= Walter Nowick =

Rinzai Zen Master

Walter Nowick (January 29, 1926—February 6, 2013) was an American teacher of Rinzai Zen. He was a Juilliard-trained pianist and a veteran of World War II. He studied Zen in Japan for 16 years while teaching university-level piano and voice, then returned to the United States to teach music and Zen in Surry, Maine, where he founded Moonspring Hermitage. He later founded the Surry Opera Company in the mid-1980s and retired from formal Zen teaching in 1985.

==Biography==

===Early years===
Nowick's parents were immigrants of Russian-Polish origin. He grew up on a potato farm on Long Island, New York. He showed an early talent for music and studied piano at Juilliard School with Henriette Michaelson. She summered in Surry, and he first came to Maine as a teenager to study with her.

He left his piano study to serve in the Pacific during World War II, taking part in the final sweep of Okinawa after the island had surrendered. He eventually returned to his piano studies with Michaelson, who introduced him to Zen. He began sitting at the First Zen Institute of America, where Michaelson was a member.

===Japan===
Nowick went to Japan in 1950 to study Zen with Zuigan Gotō of Daitoku-ji. Nowick stayed in Japan for around 16 years until Zuigan Gotō's death in 1965. Janwillem van de Wetering lived a year and a half in Daitoku-Ji with Nowick, and described this in The Empty Mirror. Sōkō Morinaga, Walter Nowick's Dharma brother, wrote in Novice to Master about traditional practices at the time Nowick first went to Japan.

During Nowick's years in Japan he supported himself teaching piano and voice at the Kyoto Women's University. Nowick became known in the United States Zen community, which was very small at the time, as the first Westerner to have gone to Japan and completed the traditional Zen practice on their terms. Nowick was not given formal Dharma transmission—a point emphasized by Sōkō Morinaga Roshi during a visit to London. Nowick was also never ordained a priest but instead remained a layman. Three students of Zuigan Gotō are listed: Oda Sessō, Sōkō Morinaga and Walter Nowick.

===Moonspring Hermitage===
After the death of Zuigan Gotō in 1965, Nowick returned to the United States and began teaching Japanese musicians at his farm in Surry. After a few years, students of Zen began to arrive and many settled nearby. Some built homes on land provided by Nowick, sometimes living on his farm. These included both individuals and families with children. A student organization was incorporated as Moonspring Hermitage, a non-profit religious group, with a board of officers elected from among the students. The students built a zendo and meeting hall on Nowick's land, with an agreement specifying that the corporation and buildings belonged to the students and that the land would be turned over to them after 15 years.

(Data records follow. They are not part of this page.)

-- ==== Sys2Proof/Word.lean ====
section
/-! DEFINITION. The words, bytes and byte sequences of MCAD (00_scope.md R8, R10, R12): bit 0 is the least significant
bit, byte sequences are indexed from 0. -/

namespace Sys2Proof

/-- A 16-bit word: a command word (R60), or a word of the host read map (R35). -/
abbrev Word := BitVec 16

/-- One byte (R12). -/
abbrev Byte := BitVec 8

/-- A card block index, 8 bits (R7 BLOCK_BITS, R46). -/
abbrev BlockIndex := BitVec 8

/-- A card sector index, 8 bits (R7 SECTOR_BITS, R46). -/
abbrev SectorIndex := BitVec 8

/-- A tuple value `t = 4*c1 + 2*c2 + c3`, 3 bits (R15). -/
abbrev TupleValue := BitVec 3

/-- A permission matrix, 12 bits (R108). -/
abbrev Matrix := BitVec 12

/-- The 16-byte data operand port (R41). -/
abbrev Din := Vector Byte 16

/-- A 6-byte key (R7 KEY_BYTES, R33). -/
abbrev KeyBytes := Vector Byte 6

/-- The four access-condition bytes AC[0..3] (R7 AC_BYTES, R33). -/
abbrev AcBytes := Vector Byte 4

end Sys2Proof
end

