-- ==== Sys2Proof/Machine/Assembler.lean ====
section
/-! DEFINITION. The assembler syntax of 30_encoding.md R66: a line of text to a written command, and a written command to
what the host drives on the ports. It is outside the step: MCAD sees only the ports. -/

namespace Sys2Proof.Machine

open Sys2Proof

/-- A line is words and commas (R66). -/
inductive Token where
  | word (cs : List Char)
  | comma
deriving DecidableEq, Repr

/-- The word read so far, if any. -/
def flushWord : List Char → List Token
  | [] => []
  | c :: cs => [.word (c :: cs)]

/-- The tokens of a line, in small letters (R66: any letter case); `word` holds the letters of the word being read. -/
def tokens (word : List Char) : List Char → List Token
  | [] => flushWord word
  | c :: cs =>
    if c = ' ' then flushWord word ++ tokens [] cs
    else if c = ',' then flushWord word ++ .comma :: tokens [] cs
    else tokens (word ++ [c.toLower]) cs

/-- The commands' names as R66 writes them. -/
def mnemonicNames : List (List Char × Mnemonic) :=
  [ ("nop".toList, .nop), ("clrkind".toList, .clrkind), ("srst".toList, .srst), ("isfirst".toList, .isfirst),
    ("istrl".toList, .istrl), ("trlfst".toList, .trlfst), ("trlsec".toList, .trlsec), ("secof".toList, .secof),
    ("fstof".toList, .fstof), ("secsz".toList, .secsz), ("chkblk".toList, .chkblk), ("acdec".toList, .acdec),
    ("acdecc".toList, .acdecc), ("class".toList, .classify), ("tview".toList, .tview), ("setkind".toList, .setkind),
    ("kindq".toList, .kindq) ]

/-- The command a word names. -/
def mnemonicOf (cs : List Char) : Option Mnemonic := mnemonicNames.lookup cs

/-- The value of a hexadecimal digit in small letters. -/
def digitValue (c : Char) : Option Nat :=
  if '0' ≤ c ∧ c ≤ '9' then some (c.toNat - '0'.toNat)
  else if 'a' ≤ c ∧ c ≤ 'f' then some (c.toNat - 'a'.toNat + 10)
  else none

/-- The number that digits of a base continue `acc` to. -/
def digitsFrom (base acc : Nat) : List Char → Option Nat
  | [] => some acc
  | c :: cs =>
    match digitValue c with
    | none => none
    | some d => if d < base then digitsFrom base (acc * base + d) cs else none

/-- A number of at least one digit. -/
def number (base : Nat) : List Char → Option Nat
  | [] => none
  | c :: cs => digitsFrom base 0 (c :: cs)

/-- A byte operand: decimal, or hexadecimal after 0x (R66). -/
def byteOperand : List Char → Option Nat
  | '0' :: 'x' :: cs => number 16 cs
  | cs => number 10 cs

/-- A tuple operand: decimal, or three binary digits and the suffix b (R66). -/
def tupleOperand : List Char → Option Nat
  | [c1, c2, c3, 'b'] => number 2 [c1, c2, c3]
  | cs => number 10 cs

/-- An operand of a kind (R66): its number as in `SourceCmd`. -/
def readOperand : OperandKind → List Char → Option Nat
  | .byte, cs => byteOperand cs
  | .tuple, cs => tupleOperand cs
  | .role, cs => if cs = "data".toList then some 0 else if cs = "trl".toList then some 1 else none
  | .kind, cs => if cs = "1k".toList then some 0 else if cs = "4k".toList then some 1 else none

/-- The operands of a command, separated by commas (R66), and the tokens after them. -/
def readOperands : List OperandKind → List Token → Option (List Nat × List Token)
  | [], ts => some ([], ts)
  | [k], .word w :: ts => (readOperand k w).map fun n => ([n], ts)
  | k :: ks, .word w :: .comma :: ts =>
    match readOperand k w, readOperands ks ts with
    | some n, some (ns, rest) => some (n :: ns, rest)
    | _, _ => none
  | _, _ => none

/-- The hexadecimal digits of the `din` operand: words only, spaces between them allowed (R66). -/
def dinDigits : List Token → Option (List Char)
  | [] => some []
  | .word w :: ts => (dinDigits ts).map (w ++ ·)
  | .comma :: _ => none

/-- Two hexadecimal digits a byte, the first byte first (R14, R66). -/
def digitBytes : List Char → Option (List Nat)
  | [] => some []
  | [_] => none
  | h :: l :: cs =>
    match number 16 [h, l], digitBytes cs with
    | some n, some ns => some (n :: ns)
    | _, _ => none

/-- The `din` operand, or none (R66). -/
def readDin : List Token → Option (Option (List Nat))
  | [] => some none
  | .word w :: ts => if w = "din".toList then (dinDigits ts).bind fun cs => (digitBytes cs).map some else none
  | .comma :: _ => none

/-- A line of assembler text (R66). -/
def parseLine (line : List Char) : Option SourceCmd :=
  match tokens [] line with
  | .word w :: ts =>
    match mnemonicOf w with
    | none => none
    | some op =>
      match readOperands op.operandKinds ts with
      | none => none
      | some (operands, rest) => (readDin rest).map fun din => { op := op, operands := operands, din := din }
  | _ => none

/-- The command of a mnemonic and operand numbers in range (R61). -/
def instrOf : Mnemonic → List Nat → Option Instr
  | .nop, [] => some .nop
  | .clrkind, [] => some .clrkind
  | .srst, [] => some .srst
  | .isfirst, [b] => some (.isfirst (BitVec.ofNat 8 b))
  | .istrl, [b] => some (.istrl (BitVec.ofNat 8 b))
  | .trlfst, [b] => some (.trlfst (BitVec.ofNat 8 b))
  | .trlsec, [sec] => some (.trlsec (BitVec.ofNat 8 sec))
  | .secof, [b] => some (.secof (BitVec.ofNat 8 b))
  | .fstof, [b] => some (.fstof (BitVec.ofNat 8 b))
  | .secsz, [b] => some (.secsz (BitVec.ofNat 8 b))
  | .chkblk, [b] => some (.chkblk (BitVec.ofNat 8 b))
  | .acdec, [] => some .acdec
  | .acdecc, [] => some .acdecc
  | .classify, [r, t] => some (.classify (Role.ofBit (BitVec.ofNat 1 r)) (BitVec.ofNat 3 t))
  | .tview, [] => some .tview
  | .setkind, [k] => some (.setkind (CardKind.ofBit (BitVec.ofNat 1 k)))
  | .kindq, [a] => some (.kindq (BitVec.ofNat 8 a))
  | _, _ => none

/-- The byte k of a written `din` operand; a byte not written is 0x00 (95_test_vectors.md; assumption log 9). -/
def writtenByte (din : Option (List Nat)) (k : Nat) : Byte := BitVec.ofNat 8 ((din.getD []).getD k 0)

/-- DIN for a written command: the `din` operand writes DIN for that command only (R66). -/
def writtenDin (din : Option (List Nat)) : Din :=
  #v[writtenByte din 0, writtenByte din 1, writtenByte din 2, writtenByte din 3, writtenByte din 4, writtenByte din 5,
    writtenByte din 6, writtenByte din 7, writtenByte din 8, writtenByte din 9, writtenByte din 10, writtenByte din 11,
    writtenByte din 12, writtenByte din 13, writtenByte din 14, writtenByte din 15]

/-- What the host drives for a written command (R66), if it is well formed. -/
def assemble (c : SourceCmd) : Option Pins :=
  if c.wellFormed then
    (instrOf c.op c.operands).map fun i => { rst := false, cmd := some (encode i), din := writtenDin c.din }
  else none

/-- What the host drives for a line of assembler text (R66). -/
def assembleLine (line : List Char) : Option Pins := (parseLine line).bind assemble

end Sys2Proof.Machine
end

A Rinzai Zen-style practice was established, though Nowick did not practice many of the externals of Japanese Zen, such as chants, robes, Buddhist names, lectures, precepts, and so on. Instead there was just work on his farm and koan study. At its peak in the mid-1970s, the group's membership was around 40 people. In 1975, Janwillem van de Wetering documented his experiences in this community in A Glimpse of Nothingness. His third Zen-book Afterzen was dedicated to Nowick.

===Surry Opera Company===
In the mid-1980s, concerned with the looming possibility of nuclear holocaust, Nowick founded the Surry Opera Company, an amateur group that intended to strengthen ties with the Soviet Union at a citizen level. This group went to the USSR a number of times and received national attention.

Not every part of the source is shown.